In a previous life I was responsible for reviewing a draft claim set (i.e., the legally operative part for enforcement of a patent) for a patent application drawn to a prodrug in which the independent claim turned on the phrase "to provide better solubility."
Better solubility? Better than what? Brick dust? Glucose? What? A patent litigator on seeing that would either dissolve in laughter or throw a rope over a joist in his garage, depending on which side he was on.
Now that was harmless enough, and readily fixed (although it did reflect badly on the person drafting that claim, who should have known better). But in other contexts, unbased comparatives are a mainstay of writing meretricious but effective propaganda.
For example, a video on a gritty industry in India gravely intoned that one in four workers in that industry died of cancer. This was by way of establishing the horrific conditions in which they worked. Now God knows the conditions were indeed horrific, but that statistic, without more (e.g., age at death, or comparison with other occupations in India), proved nothing, since a cursory search revealed that one in four Americans dies of cancer as well. But the statistic, provided without comparison, clearly invited the conclusion that this rate of cancer mortality was sky-high.
A similar phenomenon occurred recently in the Derek Chauvin case, in which some commentators averred that he was a bad cop because he had 12 complaints of use of excessive force. (All but two of which were dismissed.)
Now is that a lot, a little, or in between? To interpret that number, we'd need a LOT more information: over what period, in what neighborhoods, in connection with how many arrests?
Chauvin had been a cop for 19 years; if he spent all that time patrolling the ghetto, and had made a lot of felony arrests, that's probably not very many at all. (Mother Teresa would probably have a couple dozen such complaints in 19 years of doing that, since I bet criminal suspects oftentimes claim use of excessive force to gain some leverage in the criminal justice system.)
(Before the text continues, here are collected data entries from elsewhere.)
-- ==== Sys2Proof/Machine/Vector.lean ====
section
/-!
DEFINITION. The vector instructions (R204-R229), opcodes 0x5A to 0x70, and the prefix that modifies them (R67).
-/
namespace Sys2Proof.Machine

/-! ## Elements, masks and flags -/

/-- What a prefix gives its instruction (R66, R67): mask, zeroing, rounding, fourth operand. -/
structure Pfx where
  m : Sel
  z : Bool
  rm : BitVec 3
  vc : Option VReg
  deriving DecidableEq, Repr

/-- No prefix. -/
def Pfx.none : Pfx := { m := 0, z := false, rm := 0, vc := Option.none }

/-- The environment of an instruction under a prefix's RM (R189, R209). -/
def Core.env (k : Core) (rm : BitVec 3) : Env :=
  let f := k.csrs.fpctl
  { b8 := k.csrs.b8fmt
    mode := if rm = 0 then bits f.toNat 0 3 else rm.toNat
    sat := rm == 5 || (rm == 0 && f.getLsbD 4)
    satn := f.getLsbD 3
    fz := f.getLsbD 5 }

/-- Rows of `SHAPE` (R204). -/
def Core.rows (k : Core) : Nat := 2 ^ bits k.csrs.shape.toNat 4 4
/-- Columns of `SHAPE`. -/
def Core.cols (k : Core) : Nat := 2 ^ bits k.csrs.shape.toNat 0 4
/-- Elements of `SHAPE`. -/
def Core.count (k : Core) : Nat := shapeN k.csrs.shape

/-- The mask bit of an element (R206). -/
def maskBit (w i : Nat) : Nat := if w = 4 then i / 2 else i
/-- Element i is not masked off under a prefix. -/
def Core.active (k : Core) (p : Pfx) (w i : Nat) : Bool := (k.regs.mask p.m).getLsbD (maskBit w i)
/-- Bits of element i of width w in a register (R205). -/
def elemOf (x : BitVec 1024) (w i : Nat) : Nat := bits x.toNat (w * i) w
/-- Element i of a vector register in type t with its poison (R208). -/
def Core.elem (k : Core) (v : VReg) (t i : Nat) : Nat × Bool :=
  let w := elemBits t
  let x := elemOf (k.regs.vec v) w i
  (x, (k.regs.vecPoison v).getLsbD (w * i / 32) || isPattern k.csrs.b8fmt t x)
/-- Flags set in `FPFLAGS`. -/
def Core.flagged (k : Core) (fl : Nat) : Core := { k with csrs := { k.csrs with fpflags := setFlags k.csrs.fpflags fl } }

/-- A vector register from its elements: bits, poison and flags (R207). -/
def gather (w : Nat) (l : List (Nat × Nat × Bool × Nat)) : BitVec 1024 × BitVec 32 × Nat :=
  let r := l.foldl (fun (acc : Nat × Nat × Nat) e =>
    (acc.1 + (e.2.1 % 2 ^ w) * 2 ^ (w * e.1), (if e.2.2.1 then acc.2.1 ||| 2 ^ (w * e.1 / 32) else acc.2.1), acc.2.2 ||| e.2.2.2)) (0, 0, 0)
  (BitVec.ofNat 1024 r.1, BitVec.ofNat 32 r.2.1, r.2.2)

/-- R207: VD written by an operation per element, with elements of w bits and mask bits of width wm. -/
def Core.setElems (k : Core) (d : VReg) (p : Pfx) (w wm : Nat) (op : Nat → Nat × Bool × Nat) : Core :=
  let old := k.regs.vec d
  let oldP := k.regs.vecPoison d
  let g := gather w ((List.range k.count).map fun i =>
    if k.active p wm i then (i, op i)
    else if p.z then (i, 0, false, 0)
    else (i, elemOf old w i, oldP.getLsbD (w * i / 32), 0))
  ({ k with regs := k.regs.setVec d g.1 g.2.1 }).flagged g.2.2

/-- An instruction that writes a vector register element by element in type t. -/
def vecOp (d : VReg) (p : Pfx) (t : Nat) (op : Core → Env → Nat → Nat × Bool × Nat) : M Done := do
  modC fun k => k.setElems d p (elemBits t) (elemBits t) (op k (k.env p.rm))
  return next
/-- An arithmetic instruction of two sources (R208, R216). -/
def vecTwo (d a b : VReg) (t : BitVec 4) (p : Pfx) (f : Env → Nat → Nat → Nat → Nat × Nat) : M Done :=
  vecOp d p t.toNat fun k e i =>
    let x := k.elem a t.toNat i
    let y := k.elem b t.toNat i
    e.result t.toNat (f e t.toNat x.1 y.1) (x.2 || y.2)
/-- An arithmetic instruction of one source. -/
def vecOne (d a : VReg) (t : BitVec 4) (p : Pfx) (f : Env → Nat → Nat → Nat × Nat) : M Done :=
  vecOp d p t.toNat fun k e i =>
    let x := k.elem a t.toNat i
    e.result t.toNat (f e t.toNat x.1) x.2
/-- An element of a type moved with its poison, a floating one as the pattern (R195, R208). -/
def moved (t : Nat) (x : Nat × Bool) : Nat × Bool × Nat := (if x.2 then asPoison t x.1 else x.1, x.2, if x.2 then flagPS else 0)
Now I don't know the relevant numbers in Chauvin's case, but to compare a veteran street cop with, say, a police academy graduate who'd been on the force for a week, during which time he was guarding a doughnut shop in an upscale neighborhood would clearly be inappropriate.
So in my opinion, we have no basis for adjudging whether or not Chauvin was a bad cop. But through use of unbased comparatives he was made to look like one - only one of the manifold ways in which he was teed up before ever setting foot in the court room.